ASSIGNMENT: From the records below, find each line with the string "code" and copy it.

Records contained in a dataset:

-- ==== Sys2Proof/Laws/Mode.lean ====
section
/-! SUPPORT. The operations that leave the operating mode as it is (R27 to R43): one lemma per operation. -/

namespace Sys2Proof.Machine

/-! ## Choices and folds -/

@[simp] theorem ite_mode (c : Prop) [Decidable c] (a b : State) :
  (if c then a else b).md.mode = if c then a.md.mode else b.md.mode := apply_ite (·.md.mode) c a b
@[simp] theorem ite_mode1 {α : Type} (c : Prop) [Decidable c] (a b : State × α) :
  (if c then a else b).1.md.mode = if c then a.1.md.mode else b.1.md.mode :=
  apply_ite (·.1.md.mode) c a b
@[simp] theorem foldl_mode {α : Type} (l : List α) (f : State → α → State) (s : State) (h : ∀ u x, (f u x).md.mode = u.md.mode) :
  (l.foldl f s).md.mode = s.md.mode := by
  induction l generalizing s with
  | nil => rfl
  | cons a r ih => exact (ih _).trans (h _ _)
@[simp] theorem foldl_mode1 {α β : Type} (l : List α) (f : State × β → α → State × β) (s : State × β) (h : ∀ u x, (f u x).1.md.mode = u.1.md.mode) :
    (l.foldl f s).1.md.mode = s.1.md.mode := by
  induction l generalizing s with
  | nil => rfl
  | cons a r ih => exact (ih _).trans (h _ _)
@[simp] theorem foldr_mode {α : Type} (l : List α) (f : α → State → State) (s : State) (h : ∀ u x, (f x u).md.mode = u.md.mode) :
  (l.foldr f s).md.mode = s.md.mode := by
  induction l with
  | nil => rfl
  | cons a r ih => exact (h _ _).trans ih
@[simp] theorem forEach_mode (l : List Nat) (f : State → Nat → State) (s : State) (h : ∀ u x, (f u x).md.mode = u.md.mode) :
    (forEach l f s).md.mode = s.md.mode := foldl_mode l f s h

/-! ## Ops -/

@[simp] theorem put_mode (s : State) (idx sub v : Nat) : (put s idx sub v).md.mode = s.md.mode := (rfl)
@[simp] theorem putS_mode (s : State) (w idx sub : Nat) (v : Int) : (putS s w idx sub v).md.mode = s.md.mode := (rfl)
@[simp] theorem wrapBy_mode (w : Nat) (s : State) (idx sub n : Nat) : (wrapBy w s idx sub n).md.mode = s.md.mode := (rfl)
@[simp] theorem satBy_mode (w : Nat) (s : State) (idx sub n : Nat) : (satBy w s idx sub n).md.mode = s.md.mode := (rfl)
@[simp] theorem bump_mode (s : State) (idx sub : Nat) : (bump s idx sub).md.mode = s.md.mode := (rfl)
@[simp] theorem sat_mode (s : State) (idx sub : Nat) : (sat s idx sub).md.mode = s.md.mode := (rfl)
@[simp] theorem putBlob_mode (s : State) (idx sub : Nat) (l : List Byte) : (putBlob s idx sub l).md.mode = s.md.mode := (rfl)
@[simp] theorem emit_mode (s : State) (o : Output) : (emit s o).md.mode = s.md.mode := (rfl)
@[simp] theorem emitAll_mode (s : State) (l : List Output) : (emitAll s l).md.mode = s.md.mode := (rfl)
@[simp] theorem setRail_mode (s : State) (n : Nat) (f : Rail → Rail) : (setRail s n f).md.mode = s.md.mode := (rfl)
@[simp] theorem setStation_mode (s : State) (n : Nat) (f : Station → Station) : (setStation s n f).md.mode = s.md.mode := (rfl)
@[simp] theorem setTracker_mode (s : State) (n : Nat) (f : Tracker → Tracker) : (setTracker s n f).md.mode = s.md.mode := (rfl)
@[simp] theorem setMotor_mode (s : State) (n : Nat) (f : Motor → Motor) : (setMotor s n f).md.mode = s.md.mode := (rfl)
@[simp] theorem setAxis_mode (s : State) (n : Nat) (f : Axis → Axis) : (setAxis s n f).md.mode = s.md.mode := (rfl)
@[simp] theorem setLoop_mode (s : State) (n : Nat) (f : Loop → Loop) : (setLoop s n f).md.mode = s.md.mode := (rfl)
@[simp] theorem setAin_mode (s : State) (n : Nat) (f : Ain → Ain) : (setAin s n f).md.mode = s.md.mode := (rfl)
@[simp] theorem setTenant_mode (s : State) (n : Nat) (f : Tenant → Tenant) : (setTenant s n f).md.mode = s.md.mode := (rfl)
@[simp] theorem setPort_mode (s : State) (n : Nat) (f : Port → Port) : (setPort s n f).md.mode = s.md.mode := (rfl)
@[simp] theorem holdTime_mode (s : State) : (holdTime s).md.mode = s.md.mode := (rfl)
@[simp] theorem vector_mode (s : State) (fn vec : Nat) : (vector s fn vec).md.mode = s.md.mode := by unfold vector; simp
@[simp] theorem putLog_mode (s : State) (idx sub v : Nat) : (putLog s idx sub v).md.mode = s.md.mode := (rfl)
@[simp] theorem wrapLog_mode (w : Nat) (s : State) (idx sub : Nat) : (wrapLog w s idx sub).md.mode = s.md.mode := (rfl)
@[simp] theorem satLog_mode (w : Nat) (s : State) (idx sub : Nat) : (satLog w s idx sub).md.mode = s.md.mode := (rfl)
@[simp] theorem tick_mode (s : State) : (tick s).md.mode = s.md.mode := by unfold tick; simp
@[simp] theorem mirrorWrite_mode (s : State) (e : Entry) : (mirrorWrite s e).md.mode = s.md.mode := by
  unfold mirrorWrite; (repeat' split) <;> simp
@[simp] theorem ringWrite_mode (s : State) (e : Entry) : (ringWrite s e).md.mode = s.md.mode := by unfold ringWrite; simp
@[simp] theorem notice_mode (s : State) (idx sub cls : Nat) : (notice s idx sub cls).md.mode = s.md.mode := by unfold notice; simp
@[simp] theorem noticeAlone_mode (s : State) (idx sub cls : Nat) : (noticeAlone s idx sub cls).md.mode = s.md.mode := by unfold noticeAlone; simp
@[simp] theorem classVectors_mode (s : State) (cls : Nat) : (classVectors s cls).md.mode = s.md.mode := by unfold classVectors; simp
@[simp] theorem logOnly_mode (s : State) (cls kind src inst idx sub : Nat) (serial : Option Nat) (detail : Nat) :
  (logOnly s cls kind src inst idx sub serial detail).md.mode = s.md.mode := by unfold logOnly; simp
@[simp] theorem log_mode (s : State) (cls kind src inst idx sub : Nat) (serial : Option Nat) (detail : Nat) :
  (log s cls kind src inst idx sub serial detail).md.mode = s.md.mode := by unfold log; simp
@[simp] theorem logEvent_mode (s : State) (cls src inst idx sub : Nat) : (logEvent s cls src inst idx sub).md.mode = s.md.mode := by
  unfold logEvent; simp
@[simp] theorem serveDrop_mode (s : State) (m : Mech) (inst : Nat) : (serveDrop s m inst).md.mode = s.md.mode := (rfl)
@[simp] theorem serveBegin_mode (s : State) (m : Mech) (inst code src idx sub : Nat) :
  (serveBegin s m inst code src idx sub).md.mode = s.md.mode := by unfold serveBegin; simp
@[simp] theorem servePass_mode (s : State) (m : Mech) (inst src idx sub : Nat) : (servePass s m inst src idx sub).md.mode = s.md.mode := by
  unfold servePass; split <;> simp
@[simp] theorem doubleFaultAs_mode (cls : Nat) (s : State) (m : Mech) (inst code src idx sub : Nat) :
  (doubleFaultAs cls s m inst code src idx sub).md.mode = s.md.mode := by unfold doubleFaultAs; simp
@[simp] theorem doubleFault_mode (s : State) (m : Mech) (inst code src idx sub : Nat) :
  (doubleFault s m inst code src idx sub).md.mode = s.md.mode := by unfold doubleFault; simp
@[simp] theorem serveCancel_mode (s : State) (m : Mech) (inst src idx sub : Nat) : (serveCancel s m inst src idx sub).md.mode = s.md.mode := by
  unfold serveCancel; split <;> simp
@[simp] theorem watch_mode (high : Bool) (s : State) (idx sub old v : Nat) : (watch high s idx sub old v).md.mode = s.md.mode := by unfold watch; simp
@[simp] theorem causeAdd_mode (s : State) (c inst : Nat) : (causeAdd s c inst).md.mode = s.md.mode := by unfold causeAdd; simp
@[simp] theorem causeEnd_mode (s : State) (c inst : Nat) : (causeEnd s c inst).md.mode = s.md.mode := by unfold causeEnd; simp
@[simp] theorem causeEndAll_mode (s : State) (p : Nat → Nat → Bool) : (causeEndAll s p).md.mode = s.md.mode := by unfold causeEndAll; simp

/-! ## Sheets -/

@[simp] theorem modSheet_mode (s : State) (uid : Nat) (f : Sheet → Sheet) : (modSheet s uid f).md.mode = s.md.mode := (rfl)
@[simp] theorem setSlots_mode (s : State) (l : Tab Event) : (setSlots s l).md.mode = s.md.mode := by unfold setSlots; simp
@[simp] theorem addEvent_mode (s : State) (lo hi : Nat) (e : Event) : (addEvent s lo hi e).md.mode = s.md.mode := by unfold addEvent; split <;> simp
@[simp] theorem dropEvents_mode (s : State) (p : Event → Bool) : (dropEvents s p).md.mode = s.md.mode := by unfold dropEvents; simp
@[simp] theorem writeEntry_mode (s : State) (t : Nat) (l : List Byte) : (writeEntry s t l).md.mode = s.md.mode := (rfl)
@[simp] theorem signalEntry_mode (s : State) (t : Nat) : (signalEntry s t).md.mode = s.md.mode := by unfold signalEntry; simp
@[simp] theorem writeSignal_mode (s : State) (t : Nat) (h : Held) : (writeSignal s t h).md.mode = s.md.mode := by unfold writeSignal; simp
@[simp] theorem deliver_mode (s : State) (t : Nat) (h : Held) : (deliver s t h).md.mode = s.md.mode := by unfold deliver; simp
@[simp] theorem flushHeld_mode (t a : Nat) (a1 : State) : (flushHeld t a a1).md.mode = a1.md.mode := by
  fun_induction flushHeld t a a1 <;> simp [*]
@[simp] theorem countOutcome_mode (s : State) (outcome : Nat) : (countOutcome s outcome).md.mode = s.md.mode := by unfold countOutcome; simp
@[simp] theorem completion_mode (s : State) (sh : Sheet) (outcome reason : Nat) (double : Bool) :
  (completion s sh outcome reason double).md.mode = s.md.mode := by unfold completion; simp
@[simp] theorem toScrubbing_mode (s : State) (t : Nat) : (toScrubbing s t).md.mode = s.md.mode := by unfold toScrubbing; simp
@[simp] theorem ghostCheck_mode (s : State) (t : Nat) : (ghostCheck s t).md.mode = s.md.mode := by unfold ghostCheck; simp
@[simp] theorem removeSheet_mode (s : State) (uid : Nat) : (removeSheet s uid).md.mode = s.md.mode := by unfold removeSheet; simp
@[simp] theorem enterWaiting_mode (s : State) : (enterWaiting s).md.mode = s.md.mode := by unfold enterWaiting; simp
@[simp] theorem finishSheet_mode (s : State) (sh : Sheet) : (finishSheet s sh).md.mode = s.md.mode := by unfold finishSheet; simp
@[simp] theorem overtaken_mode (s : State) (uid : Nat) : (overtaken s uid).md.mode = s.md.mode := (rfl)
@[simp] theorem spillSheet_mode (s : State) (uid : Nat) (st : Option Nat) : (spillSheet s uid st).md.mode = s.md.mode := (rfl)
@[simp] theorem spillWhere_mode (s : State) (p : Sheet → Bool) (st : Option Nat) : (spillWhere s p st).md.mode = s.md.mode := (rfl)
@[simp] theorem spillStation_mode (s : State) (st : Nat) : (spillStation s st).md.mode = s.md.mode := (rfl)
@[simp] theorem spillPath_mode (s : State) (b : Nat) : (spillPath s b).md.mode = s.md.mode := (rfl)
@[simp] theorem spoilAll_mode (s : State) : (spoilAll s).md.mode = s.md.mode := by unfold spoilAll; simp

ANSWER TO THIS EXERCISE:
@[simp] theorem serveBegin_mode (s : State) (m : Mech) (inst code src idx sub : Nat) :
  (serveBegin s m inst code src idx sub).md.mode = s.md.mode := by unfold serveBegin; simp
@[simp] theorem doubleFaultAs_mode (cls : Nat) (s : State) (m : Mech) (inst code src idx sub : Nat) :
  (doubleFaultAs cls s m inst code src idx sub).md.mode = s.md.mode := by unfold doubleFaultAs; simp
@[simp] theorem doubleFault_mode (s : State) (m : Mech) (inst code src idx sub : Nat) :
  (doubleFault s m inst code src idx sub).md.mode = s.md.mode := by unfold doubleFault; simp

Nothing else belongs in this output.